You just didn’t understand where and when things had gone wrong. He was happy, wasn’t he? Well, you were happy. You were extremely happy. It had felt as if everything had worked itself out in the end, and you could finally and proudly fall asleep every night with your best friend in your arms. But that best friend was ready to run straight into the dark to escape his current reality. His current reality was so influenced by who you were too and which role you played in his life. You probably should have been sad for having failed him. But, you were mostly angry, angry that he was keeping this from you so guiltlessly.

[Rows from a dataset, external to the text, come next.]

/-! ## Bytes at home -/

@[simp] theorem State.putHome_homes (s : State) (l : Nat) (d : LineData) (m : BitVec 128) : (s.putHome l d m).homes = s.homes := rfl
@[simp] theorem State.putHome_plinths (s : State) (l : Nat) (d : LineData) (m : BitVec 128) : (s.putHome l d m).plinths = s.plinths := rfl
@[simp] theorem State.putHome_mapcnt (s : State) (l : Nat) (d : LineData) (m : BitVec 128) : (s.putHome l d m).mapcnt = s.mapcnt := rfl
@[simp] theorem State.putHome_rdc (s : State) (l : Nat) (d : LineData) (m : BitVec 128) : (s.putHome l d m).rdc = s.rdc := rfl
@[simp] theorem State.putHome_cores (s : State) (l : Nat) (d : LineData) (m : BitVec 128) : (s.putHome l d m).cores = s.cores := rfl
@[simp] theorem State.putHome_groups (s : State) (l : Nat) (d : LineData) (m : BitVec 128) : (s.putHome l d m).groups = s.groups := rfl
@[simp] theorem State.putHome_teams (s : State) (l : Nat) (d : LineData) (m : BitVec 128) : (s.putHome l d m).teams = s.teams := rfl
@[simp] theorem State.putHome_grids (s : State) (l : Nat) (d : LineData) (m : BitVec 128) : (s.putHome l d m).grids = s.grids := rfl
@[simp] theorem State.putHome_queues (s : State) (l : Nat) (d : LineData) (m : BitVec 128) : (s.putHome l d m).queues = s.queues := rfl
@[simp] theorem State.putHome_ctxs (s : State) (l : Nat) (d : LineData) (m : BitVec 128) : (s.putHome l d m).ctxs = s.ctxs := rfl
@[simp] theorem State.putHome_pkg (s : State) (l : Nat) (d : LineData) (m : BitVec 128) : (s.putHome l d m).pkg = s.pkg := rfl
@[simp] theorem State.putHome_lease (s : State) (l : Nat) (d : LineData) (m : BitVec 128) : (s.putHome l d m).lease = s.lease := rfl
@[simp] theorem State.putHome_tick (s : State) (l : Nat) (d : LineData) (m : BitVec 128) : (s.putHome l d m).tick = s.tick := rfl
@[simp] theorem State.putHome_lead (s : State) (l : Nat) (d : LineData) (m : BitVec 128) : (s.putHome l d m).lead = s.lead := rfl
@[simp] theorem State.putHome_leadLog (s : State) (l : Nat) (d : LineData) (m : BitVec 128) : (s.putHome l d m).leadLog = s.leadLog := rfl
@[simp] theorem State.putHome_walks (s : State) (l : Nat) (d : LineData) (m : BitVec 128) : (s.putHome l d m).walks = s.walks := rfl
@[simp] theorem State.putHome_visits (s : State) (l : Nat) (d : LineData) (m : BitVec 128) : (s.putHome l d m).visits = s.visits := rfl
@[simp] theorem State.putHome_now (s : State) (l : Nat) (d : LineData) (m : BitVec 128) : (s.putHome l d m).now = s.now := rfl
@[simp] theorem State.putHome_probedAt (s : State) (l : Nat) (d : LineData) (m : BitVec 128) : (s.putHome l d m).probedAt = s.probedAt := rfl
@[simp] theorem State.putHome_agenda (s : State) (l : Nat) (d : LineData) (m : BitVec 128) : (s.putHome l d m).agenda = s.agenda := rfl
@[simp] theorem State.putHome_turn (s : State) (l : Nat) (d : LineData) (m : BitVec 128) : (s.putHome l d m).turn = s.turn := rfl
@[simp] theorem State.putHome_focus (s : State) (l : Nat) (d : LineData) (m : BitVec 128) : (s.putHome l d m).focus = s.focus := rfl
@[simp] theorem State.putHome_draws (s : State) (l : Nat) (d : LineData) (m : BitVec 128) : (s.putHome l d m).draws = s.draws := rfl
@[simp] theorem State.putHome_nextSeq (s : State) (l : Nat) (d : LineData) (m : BitVec 128) : (s.putHome l d m).nextSeq = s.nextSeq := rfl
@[simp] theorem State.putHome_nextGroup (s : State) (l : Nat) (d : LineData) (m : BitVec 128) : (s.putHome l d m).nextGroup = s.nextGroup := rfl
@[simp] theorem State.putHome_nextTeam (s : State) (l : Nat) (d : LineData) (m : BitVec 128) : (s.putHome l d m).nextTeam = s.nextTeam := rfl
@[simp] theorem State.putHome_nextGrid (s : State) (l : Nat) (d : LineData) (m : BitVec 128) : (s.putHome l d m).nextGrid = s.nextGrid := rfl
@[simp] theorem State.putHome_nextReq (s : State) (l : Nat) (d : LineData) (m : BitVec 128) : (s.putHome l d m).nextReq = s.nextReq := rfl

/-! ## Work: setV -/

@[simp] theorem Work.setV_pc (w : Work) (r : Nat) (v : VVal) : (w.setV r v).pc = w.pc := rfl
@[simp] theorem Work.setV_priv (w : Work) (r : Nat) (v : VVal) : (w.setV r v).priv = w.priv := rfl
@[simp] theorem Work.setV_s (w : Work) (r : Nat) (v : VVal) : (w.setV r v).s = w.s := rfl
@[simp] theorem Work.setV_k (w : Work) (r : Nat) (v : VVal) : (w.setV r v).k = w.k := rfl
@[simp] theorem Work.setV_w (w : Work) (r : Nat) (v : VVal) : (w.setV r v).w = w.w := rfl
@[simp] theorem Work.setV_q (w : Work) (r : Nat) (v : VVal) : (w.setV r v).q = w.q := rfl
@[simp] theorem Work.setV_budget (w : Work) (r : Nat) (v : VVal) : (w.setV r v).budget = w.budget := rfl
@[simp] theorem Work.setV_elastic (w : Work) (r : Nat) (v : VVal) : (w.setV r v).elastic = w.elastic := rfl
@[simp] theorem Work.setV_image (w : Work) (r : Nat) (v : VVal) : (w.setV r v).image = w.image := rfl
@[simp] theorem Work.setV_cached (w : Work) (r : Nat) (v : VVal) : (w.setV r v).cached = w.cached := rfl
@[simp] theorem Work.setV_used (w : Work) (r : Nat) (v : VVal) : (w.setV r v).used = w.used := rfl
@[simp] theorem Work.setV_cnt (w : Work) (r : Nat) (v : VVal) : (w.setV r v).cnt = w.cnt := rfl
@[simp] theorem Work.setV_sprue (w : Work) (r : Nat) (v : VVal) : (w.setV r v).sprue = w.sprue := rfl
@[simp] theorem Work.setV_cur0 (w : Work) (r : Nat) (v : VVal) : (w.setV r v).cur0 = w.cur0 := rfl
@[simp] theorem Work.setV_cur1 (w : Work) (r : Nat) (v : VVal) : (w.setV r v).cur1 = w.cur1 := rfl
@[simp] theorem Work.setV_aForks (w : Work) (r : Nat) (v : VVal) : (w.setV r v).aForks = w.aForks := rfl
@[simp] theorem Work.setV_lForks (w : Work) (r : Nat) (v : VVal) : (w.setV r v).lForks = w.lForks := rfl
@[simp] theorem Work.setV_frames (w : Work) (r : Nat) (v : VVal) : (w.setV r v).frames = w.frames := rfl
@[simp] theorem Work.setV_retq (w : Work) (r : Nat) (v : VVal) : (w.setV r v).retq = w.retq := rfl
@[simp] theorem Work.setV_latch (w : Work) (r : Nat) (v : VVal) : (w.setV r v).latch = w.latch := rfl
@[simp] theorem Work.setV_srseed (w : Work) (r : Nat) (v : VVal) : (w.setV r v).srseed = w.srseed := rfl
@[simp] theorem Work.setV_epoch (w : Work) (r : Nat) (v : VVal) : (w.setV r v).epoch = w.epoch := rfl
@[simp] theorem Work.setV_gens (w : Work) (r : Nat) (v : VVal) : (w.setV r v).gens = w.gens := rfl
@[simp] theorem Work.setV_bar (w : Work) (r : Nat) (v : VVal) : (w.setV r v).bar = w.bar := rfl
@[simp] theorem Work.setV_recasts (w : Work) (r : Nat) (v : VVal) : (w.setV r v).recasts = w.recasts := rfl
@[simp] theorem Work.setV_list (w : Work) (r : Nat) (v : VVal) : (w.setV r v).list = w.list := rfl
@[simp] theorem Work.setV_back (w : Work) (r : Nat) (v : VVal) : (w.setV r v).back = w.back := rfl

So, you’re not surprised when you come home, call his name, and get no answer back. You put the lemonade in the fridge, and make a note to actually get Dave to drink that stuff, and head back to your bedroom. You expect him asleep, you still hesitate in the doorway when you find him deeply asleep, but not in your bed, oh no. He’d fallen asleep on the bedroom floor, not in that curled up way he tended to, but rather as if he were resting in something like a coffin, ready to be dragged downwards.
Just as you felt empathy gripping at your heart, he gasped himself awake. A deep and loud inhale of breath as he sat up suddenly, eyes snapping open as if he hadn’t been asleep at all. Eyes opening and finding yours in one same movement. You fight the urge to take a step backwards.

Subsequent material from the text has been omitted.